Dataset entries:
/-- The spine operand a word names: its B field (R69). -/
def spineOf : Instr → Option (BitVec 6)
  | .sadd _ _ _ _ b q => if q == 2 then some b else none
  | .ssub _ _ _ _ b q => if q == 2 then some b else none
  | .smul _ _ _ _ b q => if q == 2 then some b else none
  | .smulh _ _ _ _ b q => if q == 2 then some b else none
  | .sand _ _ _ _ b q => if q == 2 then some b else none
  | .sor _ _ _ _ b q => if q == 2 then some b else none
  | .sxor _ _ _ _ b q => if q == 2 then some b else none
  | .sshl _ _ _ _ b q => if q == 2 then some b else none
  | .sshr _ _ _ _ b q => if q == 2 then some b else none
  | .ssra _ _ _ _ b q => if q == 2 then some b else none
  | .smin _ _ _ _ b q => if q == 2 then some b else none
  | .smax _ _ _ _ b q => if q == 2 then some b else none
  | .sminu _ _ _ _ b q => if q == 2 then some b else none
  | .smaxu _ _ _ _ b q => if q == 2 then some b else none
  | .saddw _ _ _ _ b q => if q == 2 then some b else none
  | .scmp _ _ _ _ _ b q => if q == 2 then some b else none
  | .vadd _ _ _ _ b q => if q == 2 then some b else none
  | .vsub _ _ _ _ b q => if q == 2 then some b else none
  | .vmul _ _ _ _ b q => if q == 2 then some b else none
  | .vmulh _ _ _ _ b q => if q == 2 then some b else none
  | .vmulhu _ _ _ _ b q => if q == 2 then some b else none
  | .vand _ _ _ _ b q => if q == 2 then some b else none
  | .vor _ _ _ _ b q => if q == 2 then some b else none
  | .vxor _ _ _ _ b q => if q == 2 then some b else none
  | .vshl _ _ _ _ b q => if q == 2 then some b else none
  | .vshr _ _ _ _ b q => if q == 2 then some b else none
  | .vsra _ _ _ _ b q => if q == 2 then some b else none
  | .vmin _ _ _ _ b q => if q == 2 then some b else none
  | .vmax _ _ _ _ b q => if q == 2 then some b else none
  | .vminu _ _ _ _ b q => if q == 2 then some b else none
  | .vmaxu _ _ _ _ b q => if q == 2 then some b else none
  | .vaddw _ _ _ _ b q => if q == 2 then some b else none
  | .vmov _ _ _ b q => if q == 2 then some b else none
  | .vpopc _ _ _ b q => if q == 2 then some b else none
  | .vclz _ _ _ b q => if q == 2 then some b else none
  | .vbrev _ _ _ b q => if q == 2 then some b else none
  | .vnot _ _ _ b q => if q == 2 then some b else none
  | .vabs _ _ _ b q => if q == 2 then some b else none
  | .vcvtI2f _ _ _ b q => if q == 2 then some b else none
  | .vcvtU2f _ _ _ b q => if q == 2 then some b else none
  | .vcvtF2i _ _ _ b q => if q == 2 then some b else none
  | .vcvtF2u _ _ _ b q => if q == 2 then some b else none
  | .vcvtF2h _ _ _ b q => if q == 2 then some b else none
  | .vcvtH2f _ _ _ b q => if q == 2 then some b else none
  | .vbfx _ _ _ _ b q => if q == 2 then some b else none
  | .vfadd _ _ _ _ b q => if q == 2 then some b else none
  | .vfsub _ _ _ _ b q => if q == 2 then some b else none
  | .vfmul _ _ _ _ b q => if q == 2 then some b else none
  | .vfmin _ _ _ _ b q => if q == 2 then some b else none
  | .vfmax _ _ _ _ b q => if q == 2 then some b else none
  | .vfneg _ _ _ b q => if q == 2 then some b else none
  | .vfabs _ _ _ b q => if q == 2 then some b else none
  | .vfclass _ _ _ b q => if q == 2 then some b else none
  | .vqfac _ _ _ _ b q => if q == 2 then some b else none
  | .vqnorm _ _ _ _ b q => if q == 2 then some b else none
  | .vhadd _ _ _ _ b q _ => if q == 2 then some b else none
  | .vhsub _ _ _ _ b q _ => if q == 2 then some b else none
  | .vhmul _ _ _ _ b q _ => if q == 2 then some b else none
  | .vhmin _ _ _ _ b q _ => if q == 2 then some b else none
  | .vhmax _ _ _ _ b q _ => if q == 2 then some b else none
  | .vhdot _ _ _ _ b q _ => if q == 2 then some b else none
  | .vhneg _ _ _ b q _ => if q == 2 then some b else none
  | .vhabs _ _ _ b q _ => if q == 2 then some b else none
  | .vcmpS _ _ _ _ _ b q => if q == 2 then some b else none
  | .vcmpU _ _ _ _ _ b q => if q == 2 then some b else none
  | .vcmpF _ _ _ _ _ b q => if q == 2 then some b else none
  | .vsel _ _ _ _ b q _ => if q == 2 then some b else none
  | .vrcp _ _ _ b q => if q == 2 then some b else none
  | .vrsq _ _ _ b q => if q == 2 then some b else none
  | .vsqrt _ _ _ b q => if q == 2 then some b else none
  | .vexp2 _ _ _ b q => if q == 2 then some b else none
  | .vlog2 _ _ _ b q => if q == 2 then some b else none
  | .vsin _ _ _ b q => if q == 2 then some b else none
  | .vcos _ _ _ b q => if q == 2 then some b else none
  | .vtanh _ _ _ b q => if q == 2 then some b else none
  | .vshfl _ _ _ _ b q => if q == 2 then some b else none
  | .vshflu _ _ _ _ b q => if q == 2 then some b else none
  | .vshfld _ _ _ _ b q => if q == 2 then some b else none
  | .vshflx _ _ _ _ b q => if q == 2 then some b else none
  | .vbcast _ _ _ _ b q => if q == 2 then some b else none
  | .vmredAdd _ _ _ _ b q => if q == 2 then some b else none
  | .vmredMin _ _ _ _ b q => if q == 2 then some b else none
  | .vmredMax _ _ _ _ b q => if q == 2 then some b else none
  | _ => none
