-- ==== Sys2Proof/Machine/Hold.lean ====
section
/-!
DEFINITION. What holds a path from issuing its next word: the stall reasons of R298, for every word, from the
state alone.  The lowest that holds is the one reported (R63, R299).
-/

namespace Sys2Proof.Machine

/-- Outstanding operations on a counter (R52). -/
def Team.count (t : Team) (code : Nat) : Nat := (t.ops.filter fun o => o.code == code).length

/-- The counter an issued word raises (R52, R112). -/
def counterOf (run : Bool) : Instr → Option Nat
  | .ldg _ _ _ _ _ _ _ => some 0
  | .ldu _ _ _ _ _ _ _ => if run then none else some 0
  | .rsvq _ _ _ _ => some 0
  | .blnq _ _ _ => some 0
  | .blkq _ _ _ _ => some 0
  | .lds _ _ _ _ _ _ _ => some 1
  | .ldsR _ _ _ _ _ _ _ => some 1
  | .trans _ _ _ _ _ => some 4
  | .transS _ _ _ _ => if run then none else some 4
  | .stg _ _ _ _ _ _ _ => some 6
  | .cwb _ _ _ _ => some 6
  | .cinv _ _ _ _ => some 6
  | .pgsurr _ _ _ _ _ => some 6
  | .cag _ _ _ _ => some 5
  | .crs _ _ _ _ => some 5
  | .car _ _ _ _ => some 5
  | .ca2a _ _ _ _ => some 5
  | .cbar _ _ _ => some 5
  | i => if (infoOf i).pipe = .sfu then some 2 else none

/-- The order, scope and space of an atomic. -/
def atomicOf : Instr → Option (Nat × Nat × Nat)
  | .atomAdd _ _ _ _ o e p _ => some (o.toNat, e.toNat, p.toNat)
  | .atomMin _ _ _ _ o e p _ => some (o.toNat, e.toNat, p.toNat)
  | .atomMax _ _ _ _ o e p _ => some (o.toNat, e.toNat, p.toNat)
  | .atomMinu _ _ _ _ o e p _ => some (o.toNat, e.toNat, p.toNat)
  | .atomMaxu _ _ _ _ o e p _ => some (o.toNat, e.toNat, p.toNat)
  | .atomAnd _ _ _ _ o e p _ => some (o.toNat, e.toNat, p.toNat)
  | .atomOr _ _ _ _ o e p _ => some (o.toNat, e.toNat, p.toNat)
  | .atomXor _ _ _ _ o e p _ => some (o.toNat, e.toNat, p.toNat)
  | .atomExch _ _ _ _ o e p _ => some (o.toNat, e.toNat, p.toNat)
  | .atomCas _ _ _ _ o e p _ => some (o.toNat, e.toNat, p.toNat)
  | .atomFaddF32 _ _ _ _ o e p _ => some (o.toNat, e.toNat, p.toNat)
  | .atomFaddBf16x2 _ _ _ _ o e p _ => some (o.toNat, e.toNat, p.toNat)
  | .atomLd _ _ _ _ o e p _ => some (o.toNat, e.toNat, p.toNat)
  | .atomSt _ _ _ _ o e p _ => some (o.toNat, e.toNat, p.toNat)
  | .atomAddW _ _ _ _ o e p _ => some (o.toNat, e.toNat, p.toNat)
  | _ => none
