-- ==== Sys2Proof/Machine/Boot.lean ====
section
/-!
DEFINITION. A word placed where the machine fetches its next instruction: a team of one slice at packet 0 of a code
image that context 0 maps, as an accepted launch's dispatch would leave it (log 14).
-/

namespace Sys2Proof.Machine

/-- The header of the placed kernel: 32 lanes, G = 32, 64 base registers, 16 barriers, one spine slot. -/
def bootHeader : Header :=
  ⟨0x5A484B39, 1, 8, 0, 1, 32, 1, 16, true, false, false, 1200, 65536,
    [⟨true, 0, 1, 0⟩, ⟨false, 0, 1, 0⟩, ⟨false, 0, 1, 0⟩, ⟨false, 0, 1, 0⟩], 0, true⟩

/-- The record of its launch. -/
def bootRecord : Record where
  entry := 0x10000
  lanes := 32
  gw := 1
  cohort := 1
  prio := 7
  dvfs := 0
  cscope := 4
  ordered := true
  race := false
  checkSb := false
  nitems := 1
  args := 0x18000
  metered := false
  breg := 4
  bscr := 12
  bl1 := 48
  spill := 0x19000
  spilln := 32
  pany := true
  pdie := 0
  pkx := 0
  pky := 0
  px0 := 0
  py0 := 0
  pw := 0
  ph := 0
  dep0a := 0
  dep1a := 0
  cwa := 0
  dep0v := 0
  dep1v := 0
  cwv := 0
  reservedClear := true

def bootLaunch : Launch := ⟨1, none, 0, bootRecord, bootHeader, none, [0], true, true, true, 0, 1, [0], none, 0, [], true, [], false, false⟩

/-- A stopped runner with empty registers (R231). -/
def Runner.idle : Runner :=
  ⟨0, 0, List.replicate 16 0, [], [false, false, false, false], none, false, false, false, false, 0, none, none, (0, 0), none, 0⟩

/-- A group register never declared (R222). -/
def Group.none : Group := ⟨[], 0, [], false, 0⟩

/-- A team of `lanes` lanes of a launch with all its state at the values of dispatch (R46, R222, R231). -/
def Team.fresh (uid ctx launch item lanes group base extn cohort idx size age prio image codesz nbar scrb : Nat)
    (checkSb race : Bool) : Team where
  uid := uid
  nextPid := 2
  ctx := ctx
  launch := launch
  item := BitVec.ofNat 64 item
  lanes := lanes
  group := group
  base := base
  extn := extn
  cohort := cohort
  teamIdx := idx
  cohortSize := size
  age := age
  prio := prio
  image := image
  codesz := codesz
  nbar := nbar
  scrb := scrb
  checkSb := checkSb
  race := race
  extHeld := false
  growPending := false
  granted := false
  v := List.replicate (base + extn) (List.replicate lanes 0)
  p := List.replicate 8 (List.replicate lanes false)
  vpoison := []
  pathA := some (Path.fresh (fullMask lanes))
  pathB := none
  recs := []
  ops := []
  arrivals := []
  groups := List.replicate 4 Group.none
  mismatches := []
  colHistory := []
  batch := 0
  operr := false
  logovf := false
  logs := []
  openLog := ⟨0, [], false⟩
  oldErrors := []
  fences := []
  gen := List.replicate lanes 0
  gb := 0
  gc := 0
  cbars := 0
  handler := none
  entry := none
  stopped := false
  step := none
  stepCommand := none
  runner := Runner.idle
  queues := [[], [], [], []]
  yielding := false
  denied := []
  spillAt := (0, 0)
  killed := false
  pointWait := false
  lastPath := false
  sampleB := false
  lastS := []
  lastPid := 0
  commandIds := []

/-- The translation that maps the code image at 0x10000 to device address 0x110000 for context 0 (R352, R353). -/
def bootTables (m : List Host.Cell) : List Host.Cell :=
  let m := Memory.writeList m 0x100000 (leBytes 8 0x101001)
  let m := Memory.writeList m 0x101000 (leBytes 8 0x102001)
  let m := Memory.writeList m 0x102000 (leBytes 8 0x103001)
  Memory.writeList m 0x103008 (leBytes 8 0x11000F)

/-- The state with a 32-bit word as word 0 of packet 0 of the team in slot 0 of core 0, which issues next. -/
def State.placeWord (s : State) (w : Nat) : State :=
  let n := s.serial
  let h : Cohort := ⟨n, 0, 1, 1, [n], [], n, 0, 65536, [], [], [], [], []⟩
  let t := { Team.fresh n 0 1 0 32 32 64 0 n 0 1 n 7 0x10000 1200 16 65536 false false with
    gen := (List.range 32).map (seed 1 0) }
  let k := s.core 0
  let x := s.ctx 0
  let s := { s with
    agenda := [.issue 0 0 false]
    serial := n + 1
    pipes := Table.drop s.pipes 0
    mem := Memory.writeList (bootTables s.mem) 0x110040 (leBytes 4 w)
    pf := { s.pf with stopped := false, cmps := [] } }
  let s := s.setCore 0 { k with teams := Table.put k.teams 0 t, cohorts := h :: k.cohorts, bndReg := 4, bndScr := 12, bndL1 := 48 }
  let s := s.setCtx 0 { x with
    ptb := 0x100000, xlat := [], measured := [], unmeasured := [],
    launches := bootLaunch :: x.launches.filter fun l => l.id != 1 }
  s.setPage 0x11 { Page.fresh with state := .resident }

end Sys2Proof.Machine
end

WORK TO COMPLETE:
What lines above contain "bootTables"? Copy them out.

ANSWER TO THE PROBLEM:
def bootTables (m : List Host.Cell) : List Host.Cell :=
    mem := Memory.writeList (bootTables s.mem) 0x110040 (leBytes 4 w)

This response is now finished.